@qagent/cli

v0.4.0

Published

2 days ago

AI-driven end-to-end test runner: prose goals, an LLM drives the browser, and an LLM judge verifies the result.

Downloads

624

0High
0Medium
0Low

haukebr

QAgent

AI-driven end-to-end browser test runner. You write a goal in natural language; a driver LLM picks browser actions, Playwright drives the browser, and a separate LLM judge verifies the result.

Runs interactively for humans (live progress, ✓/✗ summary) or streams JSON events for AI agents like Claude Code (--reporter=ndjson).

Status: pre-1.0, experimental.

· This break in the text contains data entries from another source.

-- ==== Sys2Proof/Laws/Operands.lean ====
section
/-! SUPPORT. What the operand forms are: slices, full blocks and tails, the lanes of XOR, big-endian integers, and the
bound on DATA. -/

namespace Sys2Proof

open Sys2Proof.Machine (slice)

/-! ### Blocks -/

@[simp] theorem Block.length_bytes (b : Block) : b.bytes.length = 16 := b.length_eq

theorem Block.ofBytes?_bytes (b : Block) : Block.ofBytes? b.bytes = some b := by
  simp [Block.ofBytes?]

theorem Block.ofBytes?_eq_none {s : ByteSeq} (h : s.length ≠ 16) : Block.ofBytes? s = none := by
  simp [Block.ofBytes?, h]

theorem Block.ofBytes?_eq_some {s : ByteSeq} {b : Block} (h : Block.ofBytes? s = some b) : s = b.bytes := by
  unfold Block.ofBytes? at h
  split at h
  · simpa using congrArg (fun x => x.map Block.bytes) h
  · simp at h

/-! ### Lanes -/

@[simp] theorem length_xorBytes (a b : ByteSeq) : (xorBytes a b).length = min a.length b.length := by
  simp [xorBytes]

@[simp] theorem getElem_xorBytes (a b : ByteSeq) (j : Nat) (h : j < (xorBytes a b).length) :
    (xorBytes a b)[j] = a[j]'(by simp at h; omega) ^^^ b[j]'(by simp at h; omega) := by
  simp [xorBytes]

theorem xorBytes_append {a b c d : ByteSeq} (h : a.length = b.length) :
    xorBytes (a ++ c) (b ++ d) = xorBytes a b ++ xorBytes c d := by
  simp [xorBytes, List.zipWith_append h]

/-! ### Slices, full blocks and tails -/

@[simp] theorem length_slice (s : ByteSeq) (i : Nat) : (slice s i).length = min 16 (s.length - 16 * i) := by
  simp [slice]

theorem chunk_bytes (s : ByteSeq) (i : Nat) (h : i < nFull s) : (chunk s i h).bytes = slice s i := rfl

/-- The full blocks of a sequence, first block first (R52). -/
def fullBlocks (s : ByteSeq) : List Block := (List.finRange (nFull s)).map fun i : Fin (nFull s) => chunk s i.val i.isLt

@[simp] theorem length_fullBlocks (s : ByteSeq) : (fullBlocks s).length = nFull s := by simp [fullBlocks]

@[simp] theorem getElem_fullBlocks (s : ByteSeq) (i : Nat) (h : i < (fullBlocks s).length) :
    (fullBlocks s)[i] = chunk s i (by simpa using h) := by simp [fullBlocks]

/-- The bytes of a list of blocks, in order. -/
def flatBytes (bs : List Block) : ByteSeq := bs.flatMap Block.bytes

@[simp] theorem flatBytes_nil : flatBytes [] = [] := rfl

@[simp] theorem flatBytes_cons (b : Block) (bs : List Block) : flatBytes (b :: bs) = b.bytes ++ flatBytes bs := rfl

@[simp] theorem flatBytes_append (bs cs : List Block) : flatBytes (bs ++ cs) = flatBytes bs ++ flatBytes cs := by
  simp [flatBytes]

@[simp] theorem length_flatBytes (bs : List Block) : (flatBytes bs).length = 16 * bs.length := by
  induction bs with
  | nil => rfl
  | cons b bs ih => simp [ih]; omega

/-- Slice `i` of a run of whole blocks, whatever follows it, is block `i`. -/
theorem slice_flatBytes (bs : List Block) (t : ByteSeq) (i : Nat) (h : i < bs.length) :
    slice (flatBytes bs ++ t) i = bs[i].bytes := by
  induction bs generalizing i with
  | nil => simp at h
  | cons b bs ih =>
    cases i with
    | zero => simp [slice]
    | succ i =>
      have := ih i (by simpa using h)
      simp only [slice, flatBytes_cons, List.append_assoc, List.getElem_cons_succ] at *
      rw [show 16 * (i + 1) = b.bytes.length + 16 * i by simp; omega, List.drop_append, List.drop_of_length_le (by omega)]
      simpa using this

/-- A run of whole blocks followed by less than one block splits into those blocks. -/
theorem fullBlocks_flatBytes (bs : List Block) (t : ByteSeq) (ht : t.length < 16) :
    fullBlocks (flatBytes bs ++ t) = bs := by
  have hn : nFull (flatBytes bs ++ t) = bs.length := by simp [nFull]; omega
  apply List.ext_getElem (by simp [hn])
  intro i h1 h2
  ext1
  rw [getElem_fullBlocks, chunk_bytes, slice_flatBytes bs t i h2]

theorem tailBytes_flatBytes (bs : List Block) (t : ByteSeq) (ht : t.length < 16) :
    tailBytes (flatBytes bs ++ t) = t := by
  have hn : nFull (flatBytes bs ++ t) = bs.length := by simp [nFull]; omega
  simp [tailBytes, hn]

theorem take_flatBytes_fullBlocks (s : ByteSeq) (n : Nat) (hn : n ≤ nFull s) :
    flatBytes ((fullBlocks s).take n) = s.take (16 * n) := by
  induction n with
  | zero => simp
  | succ n ih =>
    rw [List.take_succ_eq_append_getElem (by simp; omega), flatBytes_append, ih (by omega), getElem_fullBlocks,
      flatBytes_cons, chunk_bytes, flatBytes_nil, List.append_nil, slice, ← List.take_add]
    congr 1

/-- The full blocks and the tail rebuild the sequence (R52). -/
theorem flatBytes_fullBlocks_append_tail (s : ByteSeq) : flatBytes (fullBlocks s) ++ tailBytes s = s := by
  have h := take_flatBytes_fullBlocks s (nFull s) (Nat.le_refl _)
  rw [List.take_of_length_le (by simp)] at h
  rw [h, tailBytes, List.take_append_drop]

theorem tailLen_lt (s : ByteSeq) : tailLen s < 16 := Nat.mod_lt _ (by decide)

theorem padLen_bounds (p : ByteSeq) : 1 ≤ padLen p ∧ padLen p ≤ 16 := by
  have := tailLen_lt p
  unfold padLen; omega

/-! ### The bound on DATA -/

theorem Build.accepts_iff (b : Build) (data : ByteSeq) :
    b.accepts data = true ↔ ∀ m, b.maxDataLen = some m → data.length ≤ m := by
  unfold Build.accepts
  split <;> simp_all

/-- The machine's build carries every DATA. -/
@[simp] theorem Config.build_accepts (data : ByteSeq) : Config.build.accepts data = true := rfl

theorem Build.accepts_congr (b : Build) {c d : ByteSeq} (h : c.length = d.length) : b.accepts c = b.accepts d := by
  rw [Bool.eq_iff_iff, accepts_iff, accepts_iff, h]

end Sys2Proof
end

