-- ==== Sys2Proof/Tests/Slice0.lean ====
section
/-! SUPPORT. The model's own tests.  Expected values come from spec/95_test_vectors.md, computed there under its TOY
primitive (§0), or from the encodings of 30_encoding.md R79 written out by hand. -/

namespace Sys2Proof.Tests

open Sys2Proof Sys2Proof.Machine

/-! ### The TOY primitive (95_test_vectors.md §0) -/

/-- The key as a block; TOY is given for 16-byte keys only. -/
def toyKey (k : ByteSeq) : Block := (Block.ofBytes? k).getD Block.zero

/-- `TOY_ENC(k, x)[i] = x[(i + 1) mod 16] XOR k[i]`. -/
def toyEnc (k : ByteSeq) (x : Block) : Block :=
  ⟨xorBytes (x.bytes.drop 1 ++ x.bytes.take 1) (toyKey k).bytes, by simp⟩

/-- `TOY_DEC(k, y)[j] = y[(j - 1) mod 16] XOR k[(j - 1) mod 16]`. -/
def toyDec (k : ByteSeq) (y : Block) : Block :=
  ⟨(xorBytes y.bytes (toyKey k).bytes).drop 15 ++ (xorBytes y.bytes (toyKey k).bytes).take 15, by simp⟩

theorem toyDec_toyEnc (k : ByteSeq) (x : Block) : toyDec k (toyEnc k x) = x := by
  ext1
  have h : xorBytes (toyEnc k x).bytes (toyKey k).bytes = x.bytes.drop 1 ++ x.bytes.take 1 := by
    apply List.ext_getElem (by simp)
    intro i h1 h2
    simp only [toyEnc, getElem_xorBytes, BitVec.xor_assoc, BitVec.xor_self, BitVec.xor_zero]
  obtain ⟨bytes, hb⟩ := x
  cases bytes with
  | nil => simp at hb
  | cons a l => simp [toyDec, h, show l.length = 15 by simpa using hb]

/-- TOY with the defaults of R9: `PRIM_KEY_VALID := (len = 16)` and no `MAX_DATA_LEN`. -/
def toy : Build where
  prim := { enc := toyEnc, dec := toyDec, dec_enc := fun k x _ => toyDec_toyEnc k x }

/-- A build with `MAX_DATA_LEN = 1`. -/
def short : Build := { toy with maxDataLen := some 1 }

/-! ### Helpers -/

/-- The `n` bytes that the hex digits of `v` spell, first byte first. -/
def hex (n v : Nat) : ByteSeq := (List.range n).map fun j => BitVec.ofNat 8 (v / 256 ^ (n - 1 - j))

/-- The block that 32 hex digits spell. -/
def blk16 (v : Nat) : Block := ⟨hex 16 v, by simp [hex]⟩

/-- A state with a constructed context. -/
def ready (m : CipherMode) (key : ByteSeq) : State := State.reset.construct m key

/-- The code, output and trace a step ended with. -/
def answer (o : Host.Outcome State Fault Refusal) : Option (BitVec 32 × ByteSeq × List PrimCall) :=
  match o with
  | .next s => s.observed.getLast?.map fun o => (o.response.status, o.response.out, o.trace)
  | .fault _ => none
  | .refused _ => none

/-- The context a step ended with. -/
def context (o : Host.Outcome State Fault Refusal) : Option (Bool × CipherMode × ByteSeq) :=
  match o with
  | .next s => some (s.ctxv, s.mode, s.keyreg)
  | .fault _ => none
  | .refused _ => none

/-- The KAT key, IV and the plaintext `A..T` of 95_test_vectors.md. -/
def K : ByteSeq := hex 16 0x1234567890abcdef1234567890abcdef
def IV : ByteSeq := hex 16 0xfedcba0987654321fedcba0987654321
def AT : ByteSeq := hex 20 0x4142434445464748494a4b4c4d4e4f5051525354

/-! ### Decoding: words written out from R79 -/

theorem test_decode_newctx :
    decode ⟨0b00000000000000000000000000000001#32, { Operands.zero with key := K }⟩ = .ok (.newctx .cfb K) ∧
    decode ⟨0b00000000000000000000000000010001#32, { Operands.zero with key := K }⟩ = .ok (.newctx .ofb K) ∧
    decode ⟨0b00000000000000000000000000100001#32, { Operands.zero with key := K }⟩ = .ok (.newctx .ctr K) ∧
    decode ⟨0b00000000000000000000000000110001#32, { Operands.zero with key := K }⟩ = .ok (.newctx .cbc K) := by
  decide

theorem test_decode_enc :
    decode ⟨0b00000000000000000000000000000010#32, { Operands.zero with iv := IV, data := AT }⟩ = .ok (.enc IV AT) := by
  decide

theorem test_decode_dec :
    decode ⟨0b00000000000000000000000000000011#32, { Operands.zero with iv := IV, data := AT }⟩ = .ok (.dec IV AT) := by
  decide

theorem test_decode_bxor :
    decode ⟨0b00000000000000000000000000000100#32, { Operands.zero with a := blk16 1, b := blk16 2 }⟩ =
      .ok (.bxor (blk16 1) (blk16 2)) := by
  decide

theorem test_decode_ctrinc :
    decode ⟨0b00000000000000000000000000000101#32, { Operands.zero with a := blk16 1 }⟩ = .ok (.ctrinc (blk16 1)) := by
  decide

theorem test_decode_rejects_by_name :
    decode (tableCommand 0x00) = .error .reservedOpcode ∧ decode (tableCommand 0x06) = .error .reservedOpcode ∧
    decode (tableCommand 0x0f) = .error .reservedOpcode ∧ decode (tableCommand 0x12) = .error .modeOutsideNewctx ∧
    decode (tableCommand 0x43) = .error .reservedBits ∧ decode (tableCommand 0x80000001) = .error .reservedBits := by
  decide

theorem test_encode_words :
    encodeWord (.newctx .cfb K) = 0x01#32 ∧ encodeWord (.newctx .ofb K) = 0x11#32 ∧
    encodeWord (.newctx .ctr K) = 0x21#32 ∧ encodeWord (.newctx .cbc K) = 0x31#32 := by
  decide

/-! ### WellFormed: an ill-formed term for its one check -/

theorem test_wellFormed_refuses_long_data :
    WellFormed short (.enc IV (hex 2 0)) = false ∧ WellFormed short (.dec IV (hex 2 0)) = false ∧
    WellFormed short (.enc IV (hex 1 0)) = true := by
  decide

theorem test_long_data_is_refused :
    encOn short IV (hex 2 0) State.reset = .refused .dataTooLong ∧
    decOn short IV (hex 2 0) State.reset = .refused .dataTooLong := ⟨rfl, rfl⟩

/-! ### The commands (95_test_vectors.md §2) -/

/-- §2.7: a context is constructed, and replaced by the next. -/
theorem test_newctx_replaces_context :
    context (newctxOn toy .ofb K (ready .cbc K)) = some (true, .ofb, K) ∧
    answer (newctxOn toy .ofb K (ready .cbc K)) = some (0#32, [], []) := by
  decide

/-- §2.7: a 15-byte key fails and keeps the old context. -/
theorem test_newctx_invalid_key_keeps_context :
    context (newctxOn toy .cfb (hex 15 0) (ready .cbc K)) = some (true, .cbc, K) ∧
    answer (newctxOn toy .cfb (hex 15 0) (ready .cbc K)) = some (4#32, [], []) := by
  decide

/-- §2.3 to §2.6: ENC in the four modes. -/
theorem test_enc_vectors :
    answer (encOn toy IV AT (ready .cfb K)) = some (0#32, hex 20 0x8fcc1cbbb0aeab5987c414b3b8a6a3418f7abe9c,
      [.E (blk16 0xfedcba0987654321fedcba0987654321), .E (blk16 0x8fcc1cbbb0aeab5987c414b3b8a6a341)]) ∧
    answer (encOn toy IV AT (ready .ofb K)) = some (0#32, hex 20 0x8fcc1cbbb0aeab5987c414b3b8a6a341cd39fad9,
      [.E (blk16 0xfedcba0987654321fedcba0987654321), .E (blk16 0xce8e5ffff5e8ec11ce8e5ffff5e8ec11)]) ∧
    answer (encOn toy (hex 16 0xff) (hex 17 0) (ready .ctr K)) =
      some (0#32, hex 17 0x1234567890abcdef1234567890ab32ef12, [.E (blk16 0xff), .E (blk16 0x100)]) ∧
    answer (encOn toy IV (hex 16 0x59454c4c4f57205355424d4152494e45) (ready .cbc K)) =
      some (0#32, hex 32 0x8bc213b0a2c8bf448cc31eadbca6a948c037f6ca48049973c13aebd426129574,
        [.E (blk16 0xa799f645c8326372ab9ef748d52c0d64), .E (blk16 0x9bd203a0b2d8af549cd30ebdacb6b958)]) := by
  decide

/-- §2.3 and §2.6: DEC in CFB and CBC: a pad of which only the last byte is checked, a bad pad, and a pad of 16. -/
theorem test_dec_vectors :
    answer (decOn toy IV (hex 20 0x8fcc1cbbb0aeab5987c414b3b8a6a3418f7abe9c) (ready .cfb K)) = some (0#32, AT,
      [.E (blk16 0xfedcba0987654321fedcba0987654321), .E (blk16 0x8fcc1cbbb0aeab5987c414b3b8a6a341)]) ∧
    answer (decOn toy IV (hex 16 0x8fcf1ebeb4a9ad508fcf1ebef2ebee50) (ready .cbc K)) =
      some (0#32, hex 14 0x4141414141414141414141414107, [.D (blk16 0x8fcf1ebeb4a9ad508fcf1ebef2ebee50)]) ∧
    answer (decOn toy IV (hex 16 0x8fcf1ebeb4a9ad508fcf1ebeb4a9fd50) (ready .cbc K)) =
      some (3#32, [], [.D (blk16 0x8fcf1ebeb4a9ad508fcf1ebeb4a9fd50)]) ∧
    answer (decOn toy IV (hex 16 0xde9e4fefe5f8fc01de9e4fefe5f8fc01) (ready .cbc K)) =
      some (0#32, [], [.D (blk16 0xde9e4fefe5f8fc01de9e4fefe5f8fc01)]) := by
  decide

/-- §2.6 and §2.7: DEC's errors that make no primitive call, in the order of R207. -/
theorem test_dec_error_order :
    answer (decOn toy IV [] (ready .cbc K)) = some (3#32, [], []) ∧
    answer (decOn toy IV (hex 17 0) (ready .cbc K)) = some (2#32, [], []) ∧
    answer (decOn toy (hex 15 0) (hex 31 0) (ready .cbc K)) = some (1#32, [], []) ∧
    answer (decOn toy (hex 15 0) [] State.reset) = some (5#32, [], []) := by
  decide

/-- §2.1. -/
theorem test_bxor_vector :
    answer (execBxor (blk16 0x00112233445566778899aabbccddeeff) (blk16 0xffffffffffffffff0000000000000000)
      State.reset) = some (0#32, hex 16 0xffeeddccbbaa99888899aabbccddeeff, []) := by
  decide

One inline goal per invocation; multi-goal specs and orchestration are not yet built. Cost scales with snapshot size, driver turns, and verifier calls — --max-turns (default 50) is currently the main spending knob.

Quick Start

Requirements:

Node.js 20 or newer.
An OpenRouter API key.
A Playwright Chromium browser install, or a reachable system Chrome.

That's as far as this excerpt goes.